-- ==== Sys2Proof/Machine/Compacting.lean ====
section
/-! DEFINITION. The compaction walk: survey, copies, folds, drops, RELEASE and erase (R109 to R118). -/

namespace Sys2Proof.Machine

def State.setCompaction (s : State) (c : Compaction) : State := { s with compaction := c }

/-- What the engine works on and what it asks of the array. -/
def State.engineAsks (s : State) (a : Action) (op : Option RequestOp) : State :=
  ({ s with compaction := { s.compaction with action := a } }).request .compaction op

/-! ### The survey (R109) -/

/-- The distinct identifiers among the non-SELF versions of a transaction. -/
def identsOfTxn (entries : List Entry) (txn : Nat) : List Nat :=
  (entries.filterMap (fun e => match versionOf e with
    | some (ident, t, self) => if t = txn ∧ self = false then some ident else none
    | none => none)).eraseDups

/-- The victim holds a matching marker of the transaction (R109). -/
def markerMatches (entries : List Entry) (txn : Nat) : Bool :=
  entries.any (fun e => match e with
    | .marker t count => decide (t = txn ∧ count = (identsOfTxn entries txn).length)
    | _ => false)

/-- A survey record's mark (R109). -/
def surveyCommitted (entries : List Entry) (carry : List CarryPair) (victim : PageIx) (e : Entry) : Bool :=
  match versionOf e with
  | some (_, txn, self) => self || markerMatches entries txn || decide (({ page := victim, txn } : CarryPair) ∈ carry)
  | none => (entryIdent e).isSome

/-- The survey of a victim, from the content of its cells 2 on. The cells above its used cells, which the survey does not
read, are blank, and an entry may end in them: it is valid where its cells lie inside the page. The rule leaves open how
such an entry is judged (log entry 31). -/
def State.buildSurvey (s : State) (victim : PageIx) (words : List CellWord) : List SurveyRec :=
  let faulted := s.array.faulted.filter (fun f => f.page = victim)
  let found := judgeCells
    (fun cell => faulted.any (fun f => decide (f.first ≤ cell ∧ cell < f.first + f.count)))
    (words ++ List.replicate (126 - words.length) blankCell) 2 0
  let entries := found.map (fun x => x.2)
  found.map (fun x => { first := x.1, entry := x.2, committed := surveyCommitted entries s.carry victim x.2 })

/-! ### The walk (R110, R112, R113) -/

/-- What the walk does with a record. -/
inductive WalkChoice where
  | pass | count (ident : Nat) | drop (ident : Nat) | copy | tally (ident gen : Nat)
deriving DecidableEq, Repr

/-- A record is committed as the walk reaches it: marked so, or in the carry list by now (R110). -/
def State.committedNow (s : State) (victim : PageIx) (r : SurveyRec) : Bool :=
  r.committed ||
    (match versionOf r.entry with
    | some (_, txn, _) => decide (({ page := victim, txn } : CarryPair) ∈ s.carry)
    | none => false)

/-- The drop test of a tombstone at its directory location (R113). -/
def State.dropTest (s : State) (victim : PageIx) (e : DirEntry) : Bool :=
  decide ((s.compaction.survey.filter (fun r =>
    decide (entryIdent r.entry = some e.ident) && s.committedNow victim r &&
      decide (({ page := victim, cell := r.first } : Loc) ≠ e.loc))).length = e.stale)

/-- The first row of R110 that applies. -/
def State.walkChoice (s : State) (victim : PageIx) (r : SurveyRec) : WalkChoice :=
  match entryIdent r.entry with
  | none => .pass
  | some ident =>
    if s.committedNow victim r then
      match s.entryOf ident with
      | none => .pass
      | some e =>
        let here := decide (({ page := victim, cell := r.first } : Loc) = e.loc)
        match r.entry with
        | .blob .. => if here then .copy else .count ident
        | .tombstone .. => if here then (if s.dropTest victim e then .drop ident else .copy) else .count ident
        | .tallyBase .. => if here then .tally ident e.gen else .count ident
        | .bump ordinal _ _ gen =>
          if gen = e.gen ∧ ({ ordinal, loc := { page := victim, cell := r.first } } : BumpLoc) ∈ bumpsOf e then
            .tally ident e.gen
          else .count ident
        | .marker .. => .pass
        | .release .. => .pass
        | .formatMark => .pass
    else .pass

/-- The walk moves to the next record. -/
def Compaction.advance (c : Compaction) : Compaction :=
  { c with
    action := .none
    walk := match c.walk with
      | some i => if i + 1 < c.survey.length then some (i + 1) else none
      | none => none }

def State.advance (s : State) : State := { s with compaction := s.compaction.advance }

/-- A tombstone joins the drop candidates (R113). -/
def State.addDrop (s : State) (ident : Nat) (loc : Loc) : State :=
  { s with compaction := { s.compaction with drops := s.compaction.drops ++ [(ident, loc)] } }

/-- A COMMITTING transaction with a program granted stages this tally (R7, R112). -/
def State.foldBarred (s : State) (ident : Nat) : Bool :=
  decide (s.txn.state = .committing) && s.executor.commit.any (fun c => c.granted)
    && s.txn.staging.any (fun op => opIdent op = ident)

/-- The record at the walk position. -/
def Compaction.record (c : Compaction) : Option SurveyRec := c.walk.bind (fun i => c.survey[i]?)

/-- The record at the walk position belongs to a tally that R7 keeps from being folded now. -/
def State.recordBarred (s : State) : Bool :=
  (s.compaction.record.bind (fun r => entryIdent r.entry)).any s.foldBarred

/-- The walk is at END: phase RELEASE, and the RELEASE program is requested (R110, R116). -/
def State.startRelease (s : State) : State :=
  ({ s with compaction := { s.compaction with phase := .release, walk := none } }).engineAsks .release (some .program)

/-- The walk has found a tally's current base or bump (R112). -/
def State.walkTally (s : State) (ident gen : Nat) : State :=
  let settled := decide (ident ∈ s.compaction.folded)
  if !settled && s.foldBarred ident then s.engineAsks .awaitCommit none
  else
    let s := if settled then s else { s with compaction := { s.compaction with folded := s.compaction.folded ++ [ident] } }
    if gen ≤ Config.maxFoldGeneration ∧ settled = false then s.engineAsks (.fold none) (some .program)
    else s.engineAsks .readCopy (some .read)

/-- The walk from its position on, until a record needs the array or the RELEASE does (R110). -/
def walkOn : Nat → State → State
  | 0, s => s.startRelease
  | n + 1, s =>
    match s.compaction.walk, s.compaction.victim with
    | some i, some v =>
      match s.compaction.survey[i]? with
      | none => s.startRelease
      | some r =>
        match s.walkChoice v r with
        | .pass => walkOn n s.advance
        | .count ident => walkOn n (s.addVictimCount ident 1).advance
        | .drop ident =>
          walkOn n (s.addDrop ident { page := v, cell := r.first }).advance
        | .copy => s.engineAsks .readCopy (some .read)
        | .tally ident gen => s.walkTally ident gen
    | _, _ => s.startRelease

◇ ◇ ◇ ◇ ◇ ◇ ◇

Exercise objective:
All of the records must be retyped exactly as they are.

Answer space:
-- ==== Sys2Proof/Machine/Compacting.lean ====
section
/-! DEFINITION. The compaction walk: survey, copies, folds, drops, RELEASE and erase (R109 to R118). -/

namespace Sys2Proof.Machine

def State.setCompaction (s : State) (c : Compaction) : State := { s with compaction := c }

/-- What the engine works on and what it asks of the array. -/
def State.engineAsks (s : State) (a : Action) (op : Option RequestOp) : State :=
  ({ s with compaction := { s.compaction with action := a } }).request .compaction op

/-! ### The survey (R109) -/

/-- The distinct identifiers among the non-SELF versions of a transaction. -/
def identsOfTxn (entries : List Entry) (txn : Nat) : List Nat :=
  (entries.filterMap (fun e => match versionOf e with
    | some (ident, t, self) => if t = txn ∧ self = false then some ident else none
    | none => none)).eraseDups

/-- The victim holds a matching marker of the transaction (R109). -/
def markerMatches (entries : List Entry) (txn : Nat) : Bool :=
  entries.any (fun e => match e with
    | .marker t count => decide (t = txn ∧ count = (identsOfTxn entries txn).length)
    | _ => false)

/-- A survey record's mark (R109). -/
def surveyCommitted (entries : List Entry) (carry : List CarryPair) (victim : PageIx) (e : Entry) : Bool :=
  match versionOf e with
  | some (_, txn, self) => self || markerMatches entries txn || decide (({ page := victim, txn } : CarryPair) ∈ carry)
  | none => (entryIdent e).isSome

/-- The survey of a victim, from the content of its cells 2 on. The cells above its used cells, which the survey does not
read, are blank, and an entry may end in them: it is valid where its cells lie inside the page. The rule leaves open how
such an entry is judged (log entry 31). -/
def State.buildSurvey (s : State) (victim : PageIx) (words : List CellWord) : List SurveyRec :=
  let faulted := s.array.faulted.filter (fun f => f.page = victim)
  let found := judgeCells
    (fun cell => faulted.any (fun f => decide (f.first ≤ cell ∧ cell < f.first + f.count)))
    (words ++ List.replicate (126 - words.length) blankCell) 2 0
  let entries := found.map (fun x => x.2)
  found.map (fun x => { first := x.1, entry := x.2, committed := surveyCommitted entries s.carry victim x.2 })

/-! ### The walk (R110, R112, R113) -/

/-- What the walk does with a record. -/
inductive WalkChoice where
  | pass | count (ident : Nat) | drop (ident : Nat) | copy | tally (ident gen : Nat)
deriving DecidableEq, Repr

/-- A record is committed as the walk reaches it: marked so, or in the carry list by now (R110). -/
def State.committedNow (s : State) (victim : PageIx) (r : SurveyRec) : Bool :=
  r.committed ||
    (match versionOf r.entry with
    | some (_, txn, _) => decide (({ page := victim, txn } : CarryPair) ∈ s.carry)
    | none => false)

/-- The drop test of a tombstone at its directory location (R113). -/
def State.dropTest (s : State) (victim : PageIx) (e : DirEntry) : Bool :=
  decide ((s.compaction.survey.filter (fun r =>
    decide (entryIdent r.entry = some e.ident) && s.committedNow victim r &&
      decide (({ page := victim, cell := r.first } : Loc) ≠ e.loc))).length = e.stale)

/-- The first row of R110 that applies. -/
def State.walkChoice (s : State) (victim : PageIx) (r : SurveyRec) : WalkChoice :=
  match entryIdent r.entry with
  | none => .pass
  | some ident =>
    if s.committedNow victim r then
      match s.entryOf ident with
      | none => .pass
      | some e =>
        let here := decide (({ page := victim, cell := r.first } : Loc) = e.loc)
        match r.entry with
        | .blob .. => if here then .copy else .count ident
        | .tombstone .. => if here then (if s.dropTest victim e then .drop ident else .copy) else .count ident
        | .tallyBase .. => if here then .tally ident e.gen else .count ident
        | .bump ordinal _ _ gen =>
          if gen = e.gen ∧ ({ ordinal, loc := { page := victim, cell := r.first } } : BumpLoc) ∈ bumpsOf e then
            .tally ident e.gen
          else .count ident
        | .marker .. => .pass
        | .release .. => .pass
        | .formatMark => .pass
    else .pass

/-- The walk moves to the next record. -/
def Compaction.advance (c : Compaction) : Compaction :=
  { c with
    action := .none
    walk := match c.walk with
      | some i => if i + 1 < c.survey.length then some (i + 1) else none
      | none => none }

def State.advance (s : State) : State := { s with compaction := s.compaction.advance }

/-- A tombstone joins the drop candidates (R113). -/
def State.addDrop (s : State) (ident : Nat) (loc : Loc) : State :=
  { s with compaction := { s.compaction with drops := s.compaction.drops ++ [(ident, loc)] } }

/-- A COMMITTING transaction with a program granted stages this tally (R7, R112). -/
def State.foldBarred (s : State) (ident : Nat) : Bool :=
  decide (s.txn.state = .committing) && s.executor.commit.any (fun c => c.granted)
    && s.txn.staging.any (fun op => opIdent op = ident)

/-- The record at the walk position. -/
def Compaction.record (c : Compaction) : Option SurveyRec := c.walk.bind (fun i => c.survey[i]?)

/-- The record at the walk position belongs to a tally that R7 keeps from being folded now. -/
def State.recordBarred (s : State) : Bool :=
  (s.compaction.record.bind (fun r => entryIdent r.entry)).any s.foldBarred

/-- The walk is at END: phase RELEASE, and the RELEASE program is requested (R110, R116). -/
def State.startRelease (s : State) : State :=
  ({ s with compaction := { s.compaction with phase := .release, walk := none } }).engineAsks .release (some .program)

/-- The walk has found a tally's current base or bump (R112). -/
def State.walkTally (s : State) (ident gen : Nat) : State :=
  let settled := decide (ident ∈ s.compaction.folded)
  if !settled && s.foldBarred ident then s.engineAsks .awaitCommit none
  else
    let s := if settled then s else { s with compaction := { s.compaction with folded := s.compaction.folded ++ [ident] } }
    if gen ≤ Config.maxFoldGeneration ∧ settled = false then s.engineAsks (.fold none) (some .program)
    else s.engineAsks .readCopy (some .read)

/-- The walk from its position on, until a record needs the array or the RELEASE does (R110). -/
def walkOn : Nat → State → State
  | 0, s => s.startRelease
  | n + 1, s =>
    match s.compaction.walk, s.compaction.victim with
    | some i, some v =>
      match s.compaction.survey[i]? with
      | none => s.startRelease
      | some r =>
        match s.walkChoice v r with
        | .pass => walkOn n s.advance
        | .count ident => walkOn n (s.addVictimCount ident 1).advance
        | .drop ident =>
          walkOn n (s.addDrop ident { page := v, cell := r.first }).advance
        | .copy => s.engineAsks .readCopy (some .read)
        | .tally ident gen => s.walkTally ident gen
    | _, _ => s.startRelease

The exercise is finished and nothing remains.